** Opening Task input block **
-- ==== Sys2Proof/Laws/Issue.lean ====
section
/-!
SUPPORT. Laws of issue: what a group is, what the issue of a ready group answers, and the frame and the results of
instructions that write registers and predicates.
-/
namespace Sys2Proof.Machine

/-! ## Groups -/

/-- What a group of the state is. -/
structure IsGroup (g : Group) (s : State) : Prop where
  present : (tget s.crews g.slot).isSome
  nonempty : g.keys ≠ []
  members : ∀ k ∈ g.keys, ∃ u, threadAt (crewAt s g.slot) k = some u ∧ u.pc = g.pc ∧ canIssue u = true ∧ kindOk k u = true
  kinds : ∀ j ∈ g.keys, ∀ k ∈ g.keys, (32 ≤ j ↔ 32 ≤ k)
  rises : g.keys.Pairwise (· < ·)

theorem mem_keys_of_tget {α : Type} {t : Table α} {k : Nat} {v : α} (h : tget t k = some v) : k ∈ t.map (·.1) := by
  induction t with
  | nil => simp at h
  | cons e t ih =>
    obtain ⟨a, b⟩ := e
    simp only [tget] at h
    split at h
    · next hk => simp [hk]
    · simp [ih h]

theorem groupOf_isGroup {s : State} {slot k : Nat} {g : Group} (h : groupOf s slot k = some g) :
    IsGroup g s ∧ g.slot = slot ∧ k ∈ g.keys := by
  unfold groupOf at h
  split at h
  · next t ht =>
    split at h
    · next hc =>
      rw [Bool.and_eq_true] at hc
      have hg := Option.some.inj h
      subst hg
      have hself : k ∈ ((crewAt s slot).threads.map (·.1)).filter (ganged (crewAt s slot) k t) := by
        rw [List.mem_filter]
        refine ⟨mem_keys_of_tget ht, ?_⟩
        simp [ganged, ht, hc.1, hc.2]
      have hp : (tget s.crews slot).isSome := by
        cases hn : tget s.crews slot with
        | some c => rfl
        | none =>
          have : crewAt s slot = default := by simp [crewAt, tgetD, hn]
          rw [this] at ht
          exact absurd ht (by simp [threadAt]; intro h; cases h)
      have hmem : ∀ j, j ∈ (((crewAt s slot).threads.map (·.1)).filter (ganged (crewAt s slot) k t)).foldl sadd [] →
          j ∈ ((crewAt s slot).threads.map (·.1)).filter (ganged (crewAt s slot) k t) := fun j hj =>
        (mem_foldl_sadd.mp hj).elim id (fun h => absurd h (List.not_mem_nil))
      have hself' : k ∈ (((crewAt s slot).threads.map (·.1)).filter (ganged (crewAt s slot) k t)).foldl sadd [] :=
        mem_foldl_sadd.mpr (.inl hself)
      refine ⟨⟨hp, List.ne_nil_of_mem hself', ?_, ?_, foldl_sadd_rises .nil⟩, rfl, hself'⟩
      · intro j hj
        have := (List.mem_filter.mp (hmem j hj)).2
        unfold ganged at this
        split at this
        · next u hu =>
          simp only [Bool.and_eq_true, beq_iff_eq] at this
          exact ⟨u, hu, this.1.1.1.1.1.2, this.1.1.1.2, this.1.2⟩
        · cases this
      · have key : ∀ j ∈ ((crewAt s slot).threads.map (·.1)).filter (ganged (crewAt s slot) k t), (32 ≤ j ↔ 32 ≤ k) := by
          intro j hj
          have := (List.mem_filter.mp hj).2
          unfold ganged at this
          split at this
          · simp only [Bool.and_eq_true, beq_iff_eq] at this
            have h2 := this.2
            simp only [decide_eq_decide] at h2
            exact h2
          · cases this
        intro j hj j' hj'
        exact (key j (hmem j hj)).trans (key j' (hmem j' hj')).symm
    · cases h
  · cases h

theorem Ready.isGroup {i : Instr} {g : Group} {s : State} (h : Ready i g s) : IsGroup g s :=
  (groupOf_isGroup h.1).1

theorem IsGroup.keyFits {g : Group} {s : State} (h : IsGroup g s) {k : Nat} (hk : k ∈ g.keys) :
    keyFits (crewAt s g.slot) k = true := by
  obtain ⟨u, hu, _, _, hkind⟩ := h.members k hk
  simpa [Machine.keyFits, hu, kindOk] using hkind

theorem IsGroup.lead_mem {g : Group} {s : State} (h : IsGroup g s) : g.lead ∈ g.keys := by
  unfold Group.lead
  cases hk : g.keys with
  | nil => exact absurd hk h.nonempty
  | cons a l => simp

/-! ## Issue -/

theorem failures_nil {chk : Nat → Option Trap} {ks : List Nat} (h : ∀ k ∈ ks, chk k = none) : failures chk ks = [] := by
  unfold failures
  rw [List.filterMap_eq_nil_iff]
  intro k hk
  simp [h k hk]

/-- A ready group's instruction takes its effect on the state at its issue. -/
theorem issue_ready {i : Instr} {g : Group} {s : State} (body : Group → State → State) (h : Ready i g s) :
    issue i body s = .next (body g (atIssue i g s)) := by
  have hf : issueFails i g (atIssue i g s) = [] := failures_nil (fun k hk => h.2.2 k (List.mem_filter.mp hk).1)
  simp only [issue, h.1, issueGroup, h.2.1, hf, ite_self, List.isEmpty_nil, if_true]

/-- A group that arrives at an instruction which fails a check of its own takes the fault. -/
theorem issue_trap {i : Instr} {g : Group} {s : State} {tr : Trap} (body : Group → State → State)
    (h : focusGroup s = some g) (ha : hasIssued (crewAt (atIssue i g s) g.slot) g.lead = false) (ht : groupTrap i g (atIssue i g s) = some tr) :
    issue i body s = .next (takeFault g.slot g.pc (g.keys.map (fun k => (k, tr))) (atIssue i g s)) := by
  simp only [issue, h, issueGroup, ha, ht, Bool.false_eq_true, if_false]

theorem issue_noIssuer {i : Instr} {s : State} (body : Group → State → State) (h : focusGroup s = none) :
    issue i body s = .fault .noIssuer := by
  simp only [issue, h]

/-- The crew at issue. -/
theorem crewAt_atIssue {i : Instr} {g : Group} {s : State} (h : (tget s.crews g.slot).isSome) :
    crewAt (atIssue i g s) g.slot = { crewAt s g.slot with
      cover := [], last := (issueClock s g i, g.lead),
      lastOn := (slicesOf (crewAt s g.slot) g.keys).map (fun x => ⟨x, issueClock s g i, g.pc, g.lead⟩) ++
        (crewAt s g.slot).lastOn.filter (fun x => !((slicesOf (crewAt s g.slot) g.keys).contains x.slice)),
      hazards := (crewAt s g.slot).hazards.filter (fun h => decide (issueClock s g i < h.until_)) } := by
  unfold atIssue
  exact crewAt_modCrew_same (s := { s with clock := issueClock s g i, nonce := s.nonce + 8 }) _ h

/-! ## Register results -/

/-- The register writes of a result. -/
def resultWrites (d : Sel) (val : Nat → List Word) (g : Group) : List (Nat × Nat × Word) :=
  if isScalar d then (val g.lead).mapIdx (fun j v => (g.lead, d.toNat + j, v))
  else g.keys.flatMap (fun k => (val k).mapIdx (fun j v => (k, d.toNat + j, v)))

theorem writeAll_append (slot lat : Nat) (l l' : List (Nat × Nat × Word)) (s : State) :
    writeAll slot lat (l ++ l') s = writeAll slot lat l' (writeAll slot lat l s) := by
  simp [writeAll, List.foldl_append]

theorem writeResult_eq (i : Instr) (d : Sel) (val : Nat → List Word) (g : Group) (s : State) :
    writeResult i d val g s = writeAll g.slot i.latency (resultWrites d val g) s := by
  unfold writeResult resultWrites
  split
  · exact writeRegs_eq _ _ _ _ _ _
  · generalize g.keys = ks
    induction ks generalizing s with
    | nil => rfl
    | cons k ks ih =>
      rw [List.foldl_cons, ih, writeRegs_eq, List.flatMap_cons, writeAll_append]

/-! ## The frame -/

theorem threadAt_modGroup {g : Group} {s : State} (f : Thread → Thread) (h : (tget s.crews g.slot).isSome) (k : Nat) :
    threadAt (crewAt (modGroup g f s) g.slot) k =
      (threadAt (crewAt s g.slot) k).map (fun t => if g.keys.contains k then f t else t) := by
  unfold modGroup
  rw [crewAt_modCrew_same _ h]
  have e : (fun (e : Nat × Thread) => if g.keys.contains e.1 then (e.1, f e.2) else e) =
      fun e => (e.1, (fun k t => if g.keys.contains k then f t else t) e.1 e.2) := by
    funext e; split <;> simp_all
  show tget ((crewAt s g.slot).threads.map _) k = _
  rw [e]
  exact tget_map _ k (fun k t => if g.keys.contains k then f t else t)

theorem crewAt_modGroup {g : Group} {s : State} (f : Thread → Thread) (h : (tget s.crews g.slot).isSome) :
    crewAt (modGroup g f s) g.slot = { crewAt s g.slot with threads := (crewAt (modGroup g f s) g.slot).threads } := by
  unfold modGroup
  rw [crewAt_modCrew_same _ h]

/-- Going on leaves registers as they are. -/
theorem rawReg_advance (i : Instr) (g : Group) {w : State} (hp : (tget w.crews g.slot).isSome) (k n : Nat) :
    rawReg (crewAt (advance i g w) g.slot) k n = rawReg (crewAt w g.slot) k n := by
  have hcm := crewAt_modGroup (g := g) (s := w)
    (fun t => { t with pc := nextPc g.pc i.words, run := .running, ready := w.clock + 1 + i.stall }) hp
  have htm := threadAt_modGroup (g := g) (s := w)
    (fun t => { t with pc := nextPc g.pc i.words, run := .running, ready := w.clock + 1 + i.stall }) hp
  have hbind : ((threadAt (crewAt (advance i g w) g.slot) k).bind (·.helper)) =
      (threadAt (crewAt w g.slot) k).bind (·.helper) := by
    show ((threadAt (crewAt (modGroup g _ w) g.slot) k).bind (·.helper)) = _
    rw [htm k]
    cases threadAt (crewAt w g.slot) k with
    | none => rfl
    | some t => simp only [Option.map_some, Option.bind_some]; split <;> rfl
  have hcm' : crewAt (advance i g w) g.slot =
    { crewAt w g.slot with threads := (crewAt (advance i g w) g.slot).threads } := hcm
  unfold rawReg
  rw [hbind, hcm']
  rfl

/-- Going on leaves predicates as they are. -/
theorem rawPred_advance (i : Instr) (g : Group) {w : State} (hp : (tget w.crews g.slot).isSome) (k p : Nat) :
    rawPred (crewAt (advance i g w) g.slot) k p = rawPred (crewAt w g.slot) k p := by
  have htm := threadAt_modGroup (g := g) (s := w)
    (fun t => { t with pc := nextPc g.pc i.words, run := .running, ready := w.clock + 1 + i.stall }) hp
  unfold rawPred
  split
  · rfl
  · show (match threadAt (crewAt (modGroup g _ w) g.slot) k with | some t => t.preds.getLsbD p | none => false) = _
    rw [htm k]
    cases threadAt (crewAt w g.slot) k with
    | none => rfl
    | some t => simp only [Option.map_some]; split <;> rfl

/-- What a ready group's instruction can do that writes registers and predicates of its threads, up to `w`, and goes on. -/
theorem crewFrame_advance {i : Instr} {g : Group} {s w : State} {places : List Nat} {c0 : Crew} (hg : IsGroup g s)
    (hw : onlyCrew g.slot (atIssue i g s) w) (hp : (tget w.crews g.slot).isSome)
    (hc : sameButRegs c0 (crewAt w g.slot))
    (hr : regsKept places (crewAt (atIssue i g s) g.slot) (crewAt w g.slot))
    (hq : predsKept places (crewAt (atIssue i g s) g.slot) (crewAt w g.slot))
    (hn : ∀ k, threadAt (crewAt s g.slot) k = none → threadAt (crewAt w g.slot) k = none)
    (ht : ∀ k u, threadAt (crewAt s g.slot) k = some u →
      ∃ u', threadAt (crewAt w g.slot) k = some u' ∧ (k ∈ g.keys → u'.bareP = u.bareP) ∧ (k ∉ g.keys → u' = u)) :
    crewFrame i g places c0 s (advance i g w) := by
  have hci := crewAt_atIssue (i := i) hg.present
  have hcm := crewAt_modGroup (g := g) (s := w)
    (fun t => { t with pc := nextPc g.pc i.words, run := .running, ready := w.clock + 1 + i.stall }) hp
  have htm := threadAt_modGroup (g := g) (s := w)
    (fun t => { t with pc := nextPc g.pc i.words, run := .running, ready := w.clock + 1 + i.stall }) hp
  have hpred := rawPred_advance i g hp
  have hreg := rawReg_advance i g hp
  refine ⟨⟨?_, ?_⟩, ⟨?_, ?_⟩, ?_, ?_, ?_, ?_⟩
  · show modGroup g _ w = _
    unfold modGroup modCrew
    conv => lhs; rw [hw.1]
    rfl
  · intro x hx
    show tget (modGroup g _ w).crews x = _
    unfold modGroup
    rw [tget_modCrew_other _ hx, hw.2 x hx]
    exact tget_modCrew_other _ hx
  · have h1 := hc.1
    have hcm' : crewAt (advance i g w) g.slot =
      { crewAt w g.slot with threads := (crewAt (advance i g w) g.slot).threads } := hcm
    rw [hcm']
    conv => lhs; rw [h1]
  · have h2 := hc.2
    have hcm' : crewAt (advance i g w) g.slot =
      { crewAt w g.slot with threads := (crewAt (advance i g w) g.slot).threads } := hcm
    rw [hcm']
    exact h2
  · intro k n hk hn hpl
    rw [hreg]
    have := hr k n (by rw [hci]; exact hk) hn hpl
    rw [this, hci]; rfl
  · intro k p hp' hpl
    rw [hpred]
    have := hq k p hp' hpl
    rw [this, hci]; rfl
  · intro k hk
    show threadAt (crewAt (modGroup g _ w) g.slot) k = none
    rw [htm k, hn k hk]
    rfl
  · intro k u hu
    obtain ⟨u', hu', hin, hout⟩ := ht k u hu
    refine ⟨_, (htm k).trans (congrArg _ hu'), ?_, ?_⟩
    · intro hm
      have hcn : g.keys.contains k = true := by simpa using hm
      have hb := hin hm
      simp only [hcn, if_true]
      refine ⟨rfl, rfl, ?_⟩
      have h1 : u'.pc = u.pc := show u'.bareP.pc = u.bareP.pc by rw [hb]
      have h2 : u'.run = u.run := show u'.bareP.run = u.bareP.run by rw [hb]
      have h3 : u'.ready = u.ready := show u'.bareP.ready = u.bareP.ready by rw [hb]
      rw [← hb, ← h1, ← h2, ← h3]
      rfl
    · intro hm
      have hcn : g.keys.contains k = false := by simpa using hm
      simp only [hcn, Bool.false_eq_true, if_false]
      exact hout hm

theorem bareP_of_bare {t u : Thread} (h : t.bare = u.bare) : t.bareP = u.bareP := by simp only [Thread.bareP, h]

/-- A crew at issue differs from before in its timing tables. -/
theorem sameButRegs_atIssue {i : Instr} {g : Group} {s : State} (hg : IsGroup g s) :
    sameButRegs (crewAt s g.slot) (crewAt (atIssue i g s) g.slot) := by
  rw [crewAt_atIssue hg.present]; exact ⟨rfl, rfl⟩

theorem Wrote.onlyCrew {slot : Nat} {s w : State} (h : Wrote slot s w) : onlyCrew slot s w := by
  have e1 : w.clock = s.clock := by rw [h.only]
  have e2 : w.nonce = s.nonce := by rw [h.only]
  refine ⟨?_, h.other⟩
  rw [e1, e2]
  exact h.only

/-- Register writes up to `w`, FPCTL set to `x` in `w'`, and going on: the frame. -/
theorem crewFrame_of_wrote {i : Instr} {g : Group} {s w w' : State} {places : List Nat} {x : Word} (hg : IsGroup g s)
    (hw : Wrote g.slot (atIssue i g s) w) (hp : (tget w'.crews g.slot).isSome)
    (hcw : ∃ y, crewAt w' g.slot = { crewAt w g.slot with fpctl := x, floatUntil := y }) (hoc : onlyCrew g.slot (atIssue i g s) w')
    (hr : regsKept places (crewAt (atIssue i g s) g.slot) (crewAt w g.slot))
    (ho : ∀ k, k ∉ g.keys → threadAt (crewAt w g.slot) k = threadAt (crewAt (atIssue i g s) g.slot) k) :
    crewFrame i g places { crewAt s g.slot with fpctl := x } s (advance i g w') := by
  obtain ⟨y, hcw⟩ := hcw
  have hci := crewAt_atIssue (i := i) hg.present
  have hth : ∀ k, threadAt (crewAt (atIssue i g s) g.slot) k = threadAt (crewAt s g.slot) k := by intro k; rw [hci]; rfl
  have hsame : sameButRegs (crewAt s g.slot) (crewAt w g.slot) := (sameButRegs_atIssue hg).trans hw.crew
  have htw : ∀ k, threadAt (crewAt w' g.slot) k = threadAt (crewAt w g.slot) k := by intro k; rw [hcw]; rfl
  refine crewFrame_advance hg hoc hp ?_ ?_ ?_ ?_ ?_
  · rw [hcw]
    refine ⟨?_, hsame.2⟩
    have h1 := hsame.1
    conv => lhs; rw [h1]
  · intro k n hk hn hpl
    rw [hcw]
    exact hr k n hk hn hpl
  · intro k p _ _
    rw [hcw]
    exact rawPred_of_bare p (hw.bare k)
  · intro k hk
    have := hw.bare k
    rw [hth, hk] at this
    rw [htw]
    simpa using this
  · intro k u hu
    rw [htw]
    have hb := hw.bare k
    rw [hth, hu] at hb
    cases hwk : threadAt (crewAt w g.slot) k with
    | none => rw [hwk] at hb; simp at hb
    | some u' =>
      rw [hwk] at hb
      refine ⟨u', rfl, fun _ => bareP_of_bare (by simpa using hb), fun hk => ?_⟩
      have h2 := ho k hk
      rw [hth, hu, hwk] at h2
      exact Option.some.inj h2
** Closing Task input block **
### Task brief
Using the records above, pull out each line where the word "slicesOf" occurs.

### Answer to this task
      lastOn := (slicesOf (crewAt s g.slot) g.keys).map (fun x => ⟨x, issueClock s g i, g.pc, g.lead⟩) ++
        (crewAt s g.slot).lastOn.filter (fun x => !((slicesOf (crewAt s g.slot) g.keys).contains x.slice)),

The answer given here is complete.